Оправив свою бороду, хитро прищурив глаза на послов, подьячий огласил нараспев, растягивая слова, царскую грамоту.
— «…И мы, — читал он от имени государя, — на Волгу и к Сарайчику казаков не посылывали, а воровали они без нашего ведома, и наших послов вместе с вашими переграбили; и прежде того они воровали, и мы их сыскав казнити велели… ве-ле-ли! — возвысив голос, повторил подьячий. — А ныне есмя на Волгу людей своих из Казаки и из Атсрахани многих послали, а велели им тех воров Волжских и Донских казаков перевешати»… Ух! — вздохнул приказный и взглянул на послов. Те слушали с глубоким вниманием и согластно кивали головами.
Зачитав грамоту с восковыми печатями, он свернул ее в трубочку, осторожно задвинул в футляр, оклееный золоченой кожей, и вручил ногайцам.
На том и окончилась деловая часть.
По приказу царя, послам выдали по доброй шубе, кормовые деньги и пожелали доброго пути.
Спровадив посланцев из Сарайчика, Иван Васильевич на докладе повелел думному дьяку:
— Донские казачишки изрядно досадили турскому войску, пожгли степи, и станицы их поразорились от орды. На том им спасибо. Ноне голодают на Дону, выслать им будары с хлебом.

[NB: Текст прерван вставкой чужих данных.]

-- ==== Sys2Proof/Word.lean ====
section
/-! DEFINITION. The word, byte and port-index types, and the accumulator triple (00_scope.md R7, R9). -/

namespace Sys2Proof

/-- A 32-bit unsigned word; arithmetic is modulo 2^32 (00_scope.md R7, R9). -/
abbrev Word := BitVec 32

/-- A byte of the memory space (20_memory.md R50). -/
abbrev Byte := BitVec 8

/-- A register-port word index, 0 to 63 (10_state.md R28). -/
abbrev PortIndex := BitVec 6

/-- The accumulator triple (a, b, c) of the source (00_scope.md R15, 10_state.md R21). -/
structure Triple where
  a : Word
  b : Word
  c : Word
deriving DecidableEq, Repr

end Sys2Proof
end

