-- ==== Sys2Proof/Machine/Sequences.lean ====
section
/-! DEFINITION. Pseudo-commands and host-level entry points as lists of port accesses (30_encoding.md R89, R90; 44_entry_points.md; 42_absorb.md R143). -/

namespace Sys2Proof.Machine

/-- WR OP0, v (30_encoding.md R89). -/
def wrOP0 (v : Word) : Event := .write 5 v
/-- WR OP1, v (30_encoding.md R89). -/
def wrOP1 (v : Word) : Event := .write 6 v
/-- WR OP2, v (30_encoding.md R89). -/
def wrOP2 (v : Word) : Event := .write 7 v
/-- A bare command mnemonic: WR CMD and its legal word (30_encoding.md R89). -/
def wrCMD (i : Instr) : Event := .write cmdIndex (encode i)
/-- RD B (30_encoding.md R89). -/
def rdB : Event := .read 1
/-- RD C (30_encoding.md R89). -/
def rdC : Event := .read 2

/-- The pseudo-commands (30_encoding.md R90). -/
inductive Pseudo where
  | seed (s0 s1 : Word)
  | load (a b c : Word)
  | block (w0 w1 w2 : Word)
  | tail (n : Fin 16) (w0 w1 w2 : Word)
  | update (p l : Word)
  | digest (q : Word)
  | mix
  | final
  | chkinit
  | clrstat
deriving DecidableEq, Repr

/-- LOAD a, b, c (30_encoding.md R90). -/
def loadAccesses (a b c : Word) : List Event := [wrOP0 a, wrOP1 b, wrOP2 c, wrCMD .load]

/-- BLOCK w0, w1, w2 (30_encoding.md R90). -/
def blockAccesses (w0 w1 w2 : Word) : List Event := [wrOP0 w0, wrOP1 w1, wrOP2 w2, wrCMD .block]

/-- TAIL n, w0, w1, w2 (30_encoding.md R90). -/
def tailAccesses (n : Fin 16) (w0 w1 w2 : Word) : List Event := [wrOP0 w0, wrOP1 w1, wrOP2 w2, wrCMD (.tail n)]

/-- The exact expansion of a pseudo-command (30_encoding.md R90). -/
def Pseudo.expand : Pseudo → List Event
  | .seed s0 s1 => [wrOP0 s0, wrOP1 s1, wrCMD .seed]
  | .load a b c => loadAccesses a b c
  | .block w0 w1 w2 => blockAccesses w0 w1 w2
  | .tail n w0 w1 w2 => tailAccesses n w0 w1 w2
  | .update p l => [wrOP0 p, wrOP1 l, wrCMD .update]
  | .digest q => [wrOP0 q, wrCMD .digest]
  | .mix => blockAccesses 0 0 0
  | .final => tailAccesses 1 0 0 0
  | .chkinit => loadAccesses seedBase seedBase seedBase
  | .clrstat => [.write 9 3]

/-- checksum (44_entry_points.md R180). -/
def checksumAccesses (p l : Word) : List Event :=
  (Pseudo.chkinit.expand ++ (Pseudo.update p l).expand) ++ [rdC]

/-- checksum_with_seeds (44_entry_points.md R181). -/
def checksumWithSeedsAccesses (p l s0 s1 : Word) : List Event :=
  ((Pseudo.seed s0 s1).expand ++ (Pseudo.update p l).expand) ++ [rdC]

/-- dual_checksum (44_entry_points.md R182). -/
def dualChecksumAccesses (p l s0 s1 : Word) : List Event :=
  ((Pseudo.seed s0 s1).expand ++ (Pseudo.update p l).expand) ++ [rdC, rdB]

/-- The BLOCK commands of a host-sequenced update: one for each of the first nb blocks (42_absorb.md R143). -/
def blocksOf : Nat → List Byte → List Event
  | 0, _ => []
  | nb + 1, d => blockAccesses (wordAt d 0) (wordAt d 1) (wordAt d 2) ++ blocksOf nb (d.drop Config.blockBytes)

/-- The host-sequenced update of a byte sequence: nb = (L - 1) div 12 BLOCKs, then TAIL of the L - 12 * nb bytes
that are left, packed little-endian; no command for L = 0 (42_absorb.md R143, 20_memory.md R56). -/
def hostUpdateAccesses (d : List Byte) : List Event :=
  if d.length = 0 then []
  else
    let nb := (d.length - 1) / Config.blockBytes
    let e := d.drop (Config.blockBytes * nb)
    blocksOf nb d ++ tailAccesses (Fin.ofNat 16 e.length) (wordAt e 0) (wordAt e 1) (wordAt e 2)

end Sys2Proof.Machine
end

Не пора ли своевольство казачишек прикончить, прибрать под великую руку. Пусть едет на Дон боярский сын Болховский, пригрозит вольнице и к крестному целованию на верность нам приведет. А на волжских воров послать с войком стольника Мурашкина. Пусть изловит и повесит…
— Будет, как велено, государь! — поклонился дьяк.